I’ve never been one for New Year’s resolutions, but I’m going to try for a summer one and aim to post here more often.
My recent reading has been largely fiction. I finished The Girl With the Dragon Tattoo a week or so ago and started The Girl Who Played With Fire.
What follows definitely includes some spoilers. Consider yourself warned.
The Girl With the Dragon Tattoo was an excellent book. It is always impressive when an author is able to sustain a story over that kind of length without losing focus. The story isn’t incredibly deep or profound, perhaps, but it is captivating, with vivid characters and a variety of interesting subplots. The story is very layered. There is Blomkvist, the journalist found guilty of libel and the plots that emanate from him (the results of the libel suit, on the one hand, and the job he gets offered on the other). And then there is Lisbeth Salander, the young hacker who has her own complex interactions with government interference in her life, along with the growing relationship that develops between her and Blomkvist. Surrounding Blomkvist and Salander are a constellation of other characters who float in and out of the core stories. As I said, complex, but impressively managed.

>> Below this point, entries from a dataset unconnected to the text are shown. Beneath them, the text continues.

-- ==== Sys2Proof/Machine/Dispatch.lean ====
section
/-! DEFINITION. The meaning of each instruction, one arm per row of the opcode table. -/

namespace Sys2Proof.Machine

def exec (i : Instr) (s : State) : Host.Outcome State Fault Refusal :=
  match i with
  | .lookup raddr => Sys2Proof.Machine.execLookup raddr s
  | .bitname d pos => Sys2Proof.Machine.execBitname d pos s
  | .encrd chip raddr => Sys2Proof.Machine.execEncrd chip raddr s
  | .encwr chip raddr wdata => Sys2Proof.Machine.execEncwr chip raddr wdata s
  | .decrsp frame => Sys2Proof.Machine.execDecrsp frame s
  | .decbits value d => Sys2Proof.Machine.execDecbits value d s
  | .reserved op => Sys2Proof.Machine.execReserved op s
  | .frameRd chipLo raddr data => Sys2Proof.Machine.execFrameRd chipLo raddr data s
  | .frameWr chipLo raddr value => Sys2Proof.Machine.execFrameWr chipLo raddr value s

end Sys2Proof.Machine
end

Sadly, A and I followed it up by going to see the film version of the The Girl With the Dragon Tattoo, which was disappointing. I don’t understand the positive critical response to it (I have to assume the critics haven’t read the book), because the movie altered some very fundamental elements of the book (ie the difference calling the police and not calling them when one discovers that someone is a serial killer is huge) and removed whole aspects of the book (ie Blomkvist’s relationship with Erika, which led to Erika being fairly irrelevent in the film).
I can’t figure out whether I would have enjoyed the film without having read the book. I certainly felt stuck comparing the two, whether I wanted to or not. The book was too fresh in my mind not to.
The one positive aspect of the film, though, was the casting. The characters, all of them, although particularly Blomkvist and Salander, were perfect representations of what I had in mind after reading the book.
I’m still only at the beginning of the The Girl Who Played With Fire, but enjoying it so far. I have no desire to see the film (which is playing in town this month), though.